» **STUDY MATERIAL**:
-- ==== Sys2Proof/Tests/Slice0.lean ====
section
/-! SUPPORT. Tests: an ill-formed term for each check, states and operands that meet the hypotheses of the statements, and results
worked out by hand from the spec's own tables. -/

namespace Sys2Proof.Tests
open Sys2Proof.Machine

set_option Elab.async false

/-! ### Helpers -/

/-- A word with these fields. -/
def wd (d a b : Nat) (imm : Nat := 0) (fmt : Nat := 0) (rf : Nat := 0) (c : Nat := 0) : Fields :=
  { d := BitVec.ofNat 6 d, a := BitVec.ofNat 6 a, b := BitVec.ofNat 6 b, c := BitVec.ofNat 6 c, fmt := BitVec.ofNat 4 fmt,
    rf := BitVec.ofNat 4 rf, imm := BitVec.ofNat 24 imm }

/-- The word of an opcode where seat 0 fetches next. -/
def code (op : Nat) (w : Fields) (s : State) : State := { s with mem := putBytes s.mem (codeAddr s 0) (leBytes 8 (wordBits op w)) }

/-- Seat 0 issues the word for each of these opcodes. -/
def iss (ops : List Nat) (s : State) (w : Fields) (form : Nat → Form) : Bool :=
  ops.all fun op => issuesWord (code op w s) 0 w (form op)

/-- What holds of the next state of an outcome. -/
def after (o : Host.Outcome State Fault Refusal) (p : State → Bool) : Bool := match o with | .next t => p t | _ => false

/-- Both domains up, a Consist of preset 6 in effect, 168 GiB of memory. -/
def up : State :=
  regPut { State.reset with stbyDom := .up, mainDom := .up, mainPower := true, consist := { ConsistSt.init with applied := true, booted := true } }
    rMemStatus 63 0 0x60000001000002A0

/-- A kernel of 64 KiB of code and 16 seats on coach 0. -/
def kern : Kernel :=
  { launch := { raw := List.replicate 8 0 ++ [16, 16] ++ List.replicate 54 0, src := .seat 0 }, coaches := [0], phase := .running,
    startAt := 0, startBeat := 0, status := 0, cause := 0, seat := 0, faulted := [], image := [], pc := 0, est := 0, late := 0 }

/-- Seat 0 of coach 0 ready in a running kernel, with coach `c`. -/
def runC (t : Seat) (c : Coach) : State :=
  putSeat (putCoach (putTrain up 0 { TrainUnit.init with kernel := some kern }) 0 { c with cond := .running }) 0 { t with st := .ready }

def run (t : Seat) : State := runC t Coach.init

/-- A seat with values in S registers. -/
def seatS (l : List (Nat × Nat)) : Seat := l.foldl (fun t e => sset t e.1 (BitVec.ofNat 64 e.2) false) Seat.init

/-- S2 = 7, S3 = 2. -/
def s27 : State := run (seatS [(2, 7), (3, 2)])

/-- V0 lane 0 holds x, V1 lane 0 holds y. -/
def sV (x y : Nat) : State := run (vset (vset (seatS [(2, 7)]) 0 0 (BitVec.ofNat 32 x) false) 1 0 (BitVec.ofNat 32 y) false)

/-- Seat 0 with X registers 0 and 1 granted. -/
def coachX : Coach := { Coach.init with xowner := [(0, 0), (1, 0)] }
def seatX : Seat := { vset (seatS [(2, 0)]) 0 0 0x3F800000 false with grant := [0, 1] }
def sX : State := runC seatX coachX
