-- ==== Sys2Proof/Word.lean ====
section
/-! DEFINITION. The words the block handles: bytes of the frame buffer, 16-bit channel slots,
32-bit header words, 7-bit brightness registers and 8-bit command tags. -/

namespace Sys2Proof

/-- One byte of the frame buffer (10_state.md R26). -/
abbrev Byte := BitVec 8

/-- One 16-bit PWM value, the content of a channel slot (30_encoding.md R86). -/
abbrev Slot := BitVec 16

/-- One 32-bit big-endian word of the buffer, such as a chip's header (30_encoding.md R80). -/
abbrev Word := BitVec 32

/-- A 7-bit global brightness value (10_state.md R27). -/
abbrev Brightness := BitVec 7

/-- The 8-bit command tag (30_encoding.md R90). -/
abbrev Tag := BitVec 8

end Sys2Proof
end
==
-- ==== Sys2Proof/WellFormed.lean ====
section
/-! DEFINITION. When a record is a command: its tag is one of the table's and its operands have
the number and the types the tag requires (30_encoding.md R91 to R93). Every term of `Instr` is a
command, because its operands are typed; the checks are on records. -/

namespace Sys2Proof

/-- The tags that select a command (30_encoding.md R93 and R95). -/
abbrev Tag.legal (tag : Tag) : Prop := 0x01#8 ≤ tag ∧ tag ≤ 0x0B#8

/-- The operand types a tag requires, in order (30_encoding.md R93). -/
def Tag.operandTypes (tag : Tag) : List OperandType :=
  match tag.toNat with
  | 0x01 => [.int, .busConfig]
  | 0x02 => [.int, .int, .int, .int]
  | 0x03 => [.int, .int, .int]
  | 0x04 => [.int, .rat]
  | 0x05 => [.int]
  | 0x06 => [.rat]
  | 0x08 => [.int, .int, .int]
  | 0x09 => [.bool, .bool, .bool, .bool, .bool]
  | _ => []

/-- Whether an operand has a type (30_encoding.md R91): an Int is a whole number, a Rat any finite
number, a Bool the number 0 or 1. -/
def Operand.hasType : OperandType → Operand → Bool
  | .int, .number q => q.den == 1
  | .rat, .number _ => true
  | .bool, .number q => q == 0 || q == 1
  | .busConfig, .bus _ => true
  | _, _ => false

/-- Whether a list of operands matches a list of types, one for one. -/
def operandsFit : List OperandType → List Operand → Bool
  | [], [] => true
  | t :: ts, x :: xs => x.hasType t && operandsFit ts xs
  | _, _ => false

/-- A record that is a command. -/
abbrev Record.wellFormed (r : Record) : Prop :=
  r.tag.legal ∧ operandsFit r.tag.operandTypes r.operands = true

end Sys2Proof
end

» **WHAT YOU HAVE TO DO**:
After locating the line with "-- ==== Sys2Proof/Tests/Slice0.lean" above, return that line and every later line through the one with "putSeat (putCoach (putTrain", word for word and with nothing else.

» **ANSWER TO THE EXERCISE**:
-- ==== Sys2Proof/Tests/Slice0.lean ====
section
/-! SUPPORT. Tests: an ill-formed term for each check, states and operands that meet the hypotheses of the statements, and results
worked out by hand from the spec's own tables. -/

namespace Sys2Proof.Tests
open Sys2Proof.Machine

set_option Elab.async false

/-! ### Helpers -/

/-- A word with these fields. -/
def wd (d a b : Nat) (imm : Nat := 0) (fmt : Nat := 0) (rf : Nat := 0) (c : Nat := 0) : Fields :=
  { d := BitVec.ofNat 6 d, a := BitVec.ofNat 6 a, b := BitVec.ofNat 6 b, c := BitVec.ofNat 6 c, fmt := BitVec.ofNat 4 fmt,
    rf := BitVec.ofNat 4 rf, imm := BitVec.ofNat 24 imm }

/-- The word of an opcode where seat 0 fetches next. -/
def code (op : Nat) (w : Fields) (s : State) : State := { s with mem := putBytes s.mem (codeAddr s 0) (leBytes 8 (wordBits op w)) }

/-- Seat 0 issues the word for each of these opcodes. -/
def iss (ops : List Nat) (s : State) (w : Fields) (form : Nat → Form) : Bool :=
  ops.all fun op => issuesWord (code op w s) 0 w (form op)

/-- What holds of the next state of an outcome. -/
def after (o : Host.Outcome State Fault Refusal) (p : State → Bool) : Bool := match o with | .next t => p t | _ => false

/-- Both domains up, a Consist of preset 6 in effect, 168 GiB of memory. -/
def up : State :=
  regPut { State.reset with stbyDom := .up, mainDom := .up, mainPower := true, consist := { ConsistSt.init with applied := true, booted := true } }
    rMemStatus 63 0 0x60000001000002A0

/-- A kernel of 64 KiB of code and 16 seats on coach 0. -/
def kern : Kernel :=
  { launch := { raw := List.replicate 8 0 ++ [16, 16] ++ List.replicate 54 0, src := .seat 0 }, coaches := [0], phase := .running,
    startAt := 0, startBeat := 0, status := 0, cause := 0, seat := 0, faulted := [], image := [], pc := 0, est := 0, late := 0 }

/-- Seat 0 of coach 0 ready in a running kernel, with coach `c`. -/
def runC (t : Seat) (c : Coach) : State :=
  putSeat (putCoach (putTrain up 0 { TrainUnit.init with kernel := some kern }) 0 { c with cond := .running }) 0 { t with st := .ready }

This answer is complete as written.